- [How to complete this task]: The answer is to be an exact copy of the lines below running from the line with "other frozen. -/" down to the line with "let dcause := if", both ends included, and nothing more.
Segment Start: Data for this task
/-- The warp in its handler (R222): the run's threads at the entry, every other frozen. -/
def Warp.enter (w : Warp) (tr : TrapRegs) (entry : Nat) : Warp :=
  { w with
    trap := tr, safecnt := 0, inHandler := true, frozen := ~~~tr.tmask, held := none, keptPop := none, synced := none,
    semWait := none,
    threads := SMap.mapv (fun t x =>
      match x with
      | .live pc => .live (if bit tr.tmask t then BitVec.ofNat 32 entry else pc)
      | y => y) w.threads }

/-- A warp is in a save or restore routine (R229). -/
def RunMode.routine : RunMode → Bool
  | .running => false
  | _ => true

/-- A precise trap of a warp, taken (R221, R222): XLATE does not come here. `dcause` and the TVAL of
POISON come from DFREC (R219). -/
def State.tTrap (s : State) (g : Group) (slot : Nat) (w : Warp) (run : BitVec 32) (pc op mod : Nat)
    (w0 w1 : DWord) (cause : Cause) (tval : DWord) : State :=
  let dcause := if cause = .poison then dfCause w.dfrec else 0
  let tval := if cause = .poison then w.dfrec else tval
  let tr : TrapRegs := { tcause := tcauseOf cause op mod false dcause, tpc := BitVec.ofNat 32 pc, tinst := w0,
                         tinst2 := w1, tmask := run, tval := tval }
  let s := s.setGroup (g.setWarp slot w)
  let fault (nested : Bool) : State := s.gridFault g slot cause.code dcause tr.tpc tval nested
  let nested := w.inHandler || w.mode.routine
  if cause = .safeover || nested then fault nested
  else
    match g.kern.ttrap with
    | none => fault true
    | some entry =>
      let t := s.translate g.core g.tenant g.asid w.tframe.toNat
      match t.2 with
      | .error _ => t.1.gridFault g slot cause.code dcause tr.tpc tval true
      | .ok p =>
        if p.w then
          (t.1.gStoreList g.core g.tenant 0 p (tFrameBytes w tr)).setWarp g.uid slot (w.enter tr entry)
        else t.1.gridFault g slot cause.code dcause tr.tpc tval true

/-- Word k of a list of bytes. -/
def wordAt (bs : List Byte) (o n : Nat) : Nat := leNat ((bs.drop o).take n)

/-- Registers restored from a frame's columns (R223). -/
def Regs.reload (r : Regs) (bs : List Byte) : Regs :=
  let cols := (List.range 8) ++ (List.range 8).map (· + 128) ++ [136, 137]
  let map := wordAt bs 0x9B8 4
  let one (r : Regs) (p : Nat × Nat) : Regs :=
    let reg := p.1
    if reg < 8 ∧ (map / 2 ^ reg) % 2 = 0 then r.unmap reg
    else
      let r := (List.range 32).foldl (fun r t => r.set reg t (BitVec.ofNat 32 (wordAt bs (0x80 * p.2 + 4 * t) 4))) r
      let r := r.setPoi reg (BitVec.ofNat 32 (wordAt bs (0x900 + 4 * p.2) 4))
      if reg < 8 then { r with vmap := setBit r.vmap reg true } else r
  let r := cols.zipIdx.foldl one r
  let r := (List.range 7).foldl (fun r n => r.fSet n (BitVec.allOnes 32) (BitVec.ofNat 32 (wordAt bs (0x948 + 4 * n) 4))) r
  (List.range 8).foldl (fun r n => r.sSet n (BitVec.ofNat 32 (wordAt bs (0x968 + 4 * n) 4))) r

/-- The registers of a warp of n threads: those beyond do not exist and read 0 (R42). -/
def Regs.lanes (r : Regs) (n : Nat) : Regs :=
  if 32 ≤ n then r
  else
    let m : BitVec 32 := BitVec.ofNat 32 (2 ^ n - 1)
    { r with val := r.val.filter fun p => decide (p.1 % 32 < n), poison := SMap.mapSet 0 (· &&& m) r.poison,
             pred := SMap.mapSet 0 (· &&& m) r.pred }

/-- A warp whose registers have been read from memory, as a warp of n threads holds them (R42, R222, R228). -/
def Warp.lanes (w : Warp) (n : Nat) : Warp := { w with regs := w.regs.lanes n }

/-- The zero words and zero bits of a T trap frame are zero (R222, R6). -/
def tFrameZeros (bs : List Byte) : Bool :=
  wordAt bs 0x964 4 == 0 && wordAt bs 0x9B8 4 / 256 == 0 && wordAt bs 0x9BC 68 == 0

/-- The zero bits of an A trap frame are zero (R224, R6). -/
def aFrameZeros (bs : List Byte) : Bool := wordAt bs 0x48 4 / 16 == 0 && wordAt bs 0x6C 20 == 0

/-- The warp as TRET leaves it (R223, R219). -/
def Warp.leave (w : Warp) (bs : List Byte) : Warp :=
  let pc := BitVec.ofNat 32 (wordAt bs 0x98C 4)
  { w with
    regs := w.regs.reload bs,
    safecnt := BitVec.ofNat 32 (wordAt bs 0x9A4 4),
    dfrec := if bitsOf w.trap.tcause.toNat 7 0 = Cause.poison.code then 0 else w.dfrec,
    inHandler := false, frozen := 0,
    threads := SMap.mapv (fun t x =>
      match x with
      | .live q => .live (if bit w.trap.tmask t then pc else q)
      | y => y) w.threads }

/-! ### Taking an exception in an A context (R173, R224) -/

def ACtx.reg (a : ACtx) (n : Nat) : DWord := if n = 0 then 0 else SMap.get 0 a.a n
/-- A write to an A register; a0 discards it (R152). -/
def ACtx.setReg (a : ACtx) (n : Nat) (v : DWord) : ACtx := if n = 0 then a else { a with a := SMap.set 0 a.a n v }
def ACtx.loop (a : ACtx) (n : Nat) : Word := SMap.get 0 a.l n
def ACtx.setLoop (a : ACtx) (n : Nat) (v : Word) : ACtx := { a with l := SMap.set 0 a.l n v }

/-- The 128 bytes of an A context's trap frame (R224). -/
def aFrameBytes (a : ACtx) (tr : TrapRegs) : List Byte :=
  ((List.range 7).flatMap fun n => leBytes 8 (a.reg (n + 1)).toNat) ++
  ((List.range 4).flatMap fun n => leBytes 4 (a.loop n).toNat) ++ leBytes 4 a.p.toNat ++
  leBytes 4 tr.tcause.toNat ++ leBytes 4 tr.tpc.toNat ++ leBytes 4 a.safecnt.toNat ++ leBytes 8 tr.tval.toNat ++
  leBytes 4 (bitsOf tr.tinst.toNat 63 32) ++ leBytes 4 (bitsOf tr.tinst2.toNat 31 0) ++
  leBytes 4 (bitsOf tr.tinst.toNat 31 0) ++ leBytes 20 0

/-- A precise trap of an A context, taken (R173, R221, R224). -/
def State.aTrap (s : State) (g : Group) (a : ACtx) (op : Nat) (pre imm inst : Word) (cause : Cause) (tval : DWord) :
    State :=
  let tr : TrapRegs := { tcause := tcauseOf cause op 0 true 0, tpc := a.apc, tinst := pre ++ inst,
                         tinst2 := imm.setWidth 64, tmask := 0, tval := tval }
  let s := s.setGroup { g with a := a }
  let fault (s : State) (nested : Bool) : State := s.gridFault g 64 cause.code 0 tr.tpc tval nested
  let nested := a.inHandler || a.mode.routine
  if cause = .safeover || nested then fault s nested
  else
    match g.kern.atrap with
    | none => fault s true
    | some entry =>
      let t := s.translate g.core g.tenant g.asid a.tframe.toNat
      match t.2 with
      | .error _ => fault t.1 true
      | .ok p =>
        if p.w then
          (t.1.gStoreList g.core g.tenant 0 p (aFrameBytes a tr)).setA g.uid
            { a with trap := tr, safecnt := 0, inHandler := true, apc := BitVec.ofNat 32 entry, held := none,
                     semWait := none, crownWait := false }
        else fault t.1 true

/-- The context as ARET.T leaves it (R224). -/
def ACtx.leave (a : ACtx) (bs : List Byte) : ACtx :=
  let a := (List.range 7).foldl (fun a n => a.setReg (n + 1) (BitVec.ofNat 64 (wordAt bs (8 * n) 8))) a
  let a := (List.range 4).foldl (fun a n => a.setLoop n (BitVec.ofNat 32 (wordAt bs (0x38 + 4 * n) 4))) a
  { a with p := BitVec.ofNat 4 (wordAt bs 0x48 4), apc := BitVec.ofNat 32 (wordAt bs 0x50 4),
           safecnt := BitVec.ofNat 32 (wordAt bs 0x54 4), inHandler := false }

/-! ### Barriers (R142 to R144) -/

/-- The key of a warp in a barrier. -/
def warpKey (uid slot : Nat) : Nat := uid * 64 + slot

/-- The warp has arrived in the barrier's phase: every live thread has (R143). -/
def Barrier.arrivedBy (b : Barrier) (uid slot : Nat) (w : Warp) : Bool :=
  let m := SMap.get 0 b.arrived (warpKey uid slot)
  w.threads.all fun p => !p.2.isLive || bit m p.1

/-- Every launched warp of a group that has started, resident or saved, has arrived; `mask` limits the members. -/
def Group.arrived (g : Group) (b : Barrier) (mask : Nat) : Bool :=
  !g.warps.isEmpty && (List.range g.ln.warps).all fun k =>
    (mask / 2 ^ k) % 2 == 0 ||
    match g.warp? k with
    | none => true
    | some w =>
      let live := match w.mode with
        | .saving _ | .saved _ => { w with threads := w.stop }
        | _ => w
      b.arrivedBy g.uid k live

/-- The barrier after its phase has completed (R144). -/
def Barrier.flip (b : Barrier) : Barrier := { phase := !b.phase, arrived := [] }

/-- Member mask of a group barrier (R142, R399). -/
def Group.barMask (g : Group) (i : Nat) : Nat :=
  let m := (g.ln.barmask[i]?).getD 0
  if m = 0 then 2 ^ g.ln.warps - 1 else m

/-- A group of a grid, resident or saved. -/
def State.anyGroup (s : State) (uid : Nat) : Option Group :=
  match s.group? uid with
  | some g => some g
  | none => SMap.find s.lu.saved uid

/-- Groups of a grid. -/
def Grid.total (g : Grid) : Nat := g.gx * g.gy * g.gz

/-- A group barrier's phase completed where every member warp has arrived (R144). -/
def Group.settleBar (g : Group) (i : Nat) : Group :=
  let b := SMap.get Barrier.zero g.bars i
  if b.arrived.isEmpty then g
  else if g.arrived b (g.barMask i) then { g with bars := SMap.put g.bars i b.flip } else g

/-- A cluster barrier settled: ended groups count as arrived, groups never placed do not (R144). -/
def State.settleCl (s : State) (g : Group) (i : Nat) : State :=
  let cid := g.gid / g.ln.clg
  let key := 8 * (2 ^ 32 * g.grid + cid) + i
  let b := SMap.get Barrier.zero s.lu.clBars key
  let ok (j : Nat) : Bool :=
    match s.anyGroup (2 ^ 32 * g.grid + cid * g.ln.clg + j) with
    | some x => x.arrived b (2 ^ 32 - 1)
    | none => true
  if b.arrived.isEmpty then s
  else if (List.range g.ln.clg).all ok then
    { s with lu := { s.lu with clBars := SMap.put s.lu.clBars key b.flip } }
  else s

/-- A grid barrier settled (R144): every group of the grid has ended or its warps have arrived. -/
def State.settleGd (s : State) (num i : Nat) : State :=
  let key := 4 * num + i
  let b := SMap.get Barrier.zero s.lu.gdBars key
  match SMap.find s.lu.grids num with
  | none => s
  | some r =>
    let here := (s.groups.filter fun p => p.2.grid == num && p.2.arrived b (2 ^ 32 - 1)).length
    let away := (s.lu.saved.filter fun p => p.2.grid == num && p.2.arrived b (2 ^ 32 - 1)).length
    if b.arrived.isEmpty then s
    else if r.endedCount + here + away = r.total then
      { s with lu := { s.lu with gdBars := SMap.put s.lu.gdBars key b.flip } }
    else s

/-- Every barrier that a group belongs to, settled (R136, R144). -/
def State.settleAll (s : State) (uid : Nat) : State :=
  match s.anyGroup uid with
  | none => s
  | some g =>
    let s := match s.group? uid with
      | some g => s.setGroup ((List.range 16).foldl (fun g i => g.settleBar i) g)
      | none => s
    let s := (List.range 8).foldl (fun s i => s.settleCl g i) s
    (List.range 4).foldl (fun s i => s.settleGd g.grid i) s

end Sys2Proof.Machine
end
Segment End: Data for this task
Segment Start: Data for this task
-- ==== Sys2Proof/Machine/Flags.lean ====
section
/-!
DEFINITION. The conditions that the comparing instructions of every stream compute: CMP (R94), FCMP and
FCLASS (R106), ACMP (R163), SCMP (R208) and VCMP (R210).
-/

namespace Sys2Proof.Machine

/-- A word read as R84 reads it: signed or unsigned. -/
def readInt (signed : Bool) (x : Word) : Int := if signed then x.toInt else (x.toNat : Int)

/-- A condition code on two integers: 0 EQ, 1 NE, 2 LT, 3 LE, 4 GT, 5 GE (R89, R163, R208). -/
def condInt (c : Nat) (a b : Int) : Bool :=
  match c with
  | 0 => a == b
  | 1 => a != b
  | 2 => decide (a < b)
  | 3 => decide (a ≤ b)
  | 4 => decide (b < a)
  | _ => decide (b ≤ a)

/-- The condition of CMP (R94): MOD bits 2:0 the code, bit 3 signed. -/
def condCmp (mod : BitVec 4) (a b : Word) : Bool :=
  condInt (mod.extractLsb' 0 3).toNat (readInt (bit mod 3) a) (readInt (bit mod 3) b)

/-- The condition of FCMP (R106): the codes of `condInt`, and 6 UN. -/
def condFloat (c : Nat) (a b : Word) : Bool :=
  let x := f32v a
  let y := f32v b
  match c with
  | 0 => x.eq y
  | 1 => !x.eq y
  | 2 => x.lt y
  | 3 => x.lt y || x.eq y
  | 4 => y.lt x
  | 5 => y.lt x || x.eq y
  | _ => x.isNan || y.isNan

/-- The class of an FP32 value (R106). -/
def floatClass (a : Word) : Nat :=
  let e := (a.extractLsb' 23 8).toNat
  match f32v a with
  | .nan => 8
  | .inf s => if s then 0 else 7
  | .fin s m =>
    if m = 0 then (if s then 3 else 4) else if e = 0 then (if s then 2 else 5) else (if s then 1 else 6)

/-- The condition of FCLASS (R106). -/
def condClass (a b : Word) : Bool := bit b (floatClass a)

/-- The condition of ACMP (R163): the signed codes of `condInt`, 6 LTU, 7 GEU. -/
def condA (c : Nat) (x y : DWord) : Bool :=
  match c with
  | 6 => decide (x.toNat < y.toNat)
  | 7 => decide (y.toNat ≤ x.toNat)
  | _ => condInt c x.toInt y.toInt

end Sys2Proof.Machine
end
Segment End: Data for this task
- [Response for this exercise]:
/-- The warp in its handler (R222): the run's threads at the entry, every other frozen. -/
def Warp.enter (w : Warp) (tr : TrapRegs) (entry : Nat) : Warp :=
  { w with
    trap := tr, safecnt := 0, inHandler := true, frozen := ~~~tr.tmask, held := none, keptPop := none, synced := none,
    semWait := none,
    threads := SMap.mapv (fun t x =>
      match x with
      | .live pc => .live (if bit tr.tmask t then BitVec.ofNat 32 entry else pc)
      | y => y) w.threads }

/-- A warp is in a save or restore routine (R229). -/
def RunMode.routine : RunMode → Bool
  | .running => false
  | _ => true

/-- A precise trap of a warp, taken (R221, R222): XLATE does not come here. `dcause` and the TVAL of
POISON come from DFREC (R219). -/
def State.tTrap (s : State) (g : Group) (slot : Nat) (w : Warp) (run : BitVec 32) (pc op mod : Nat)
    (w0 w1 : DWord) (cause : Cause) (tval : DWord) : State :=
  let dcause := if cause = .poison then dfCause w.dfrec else 0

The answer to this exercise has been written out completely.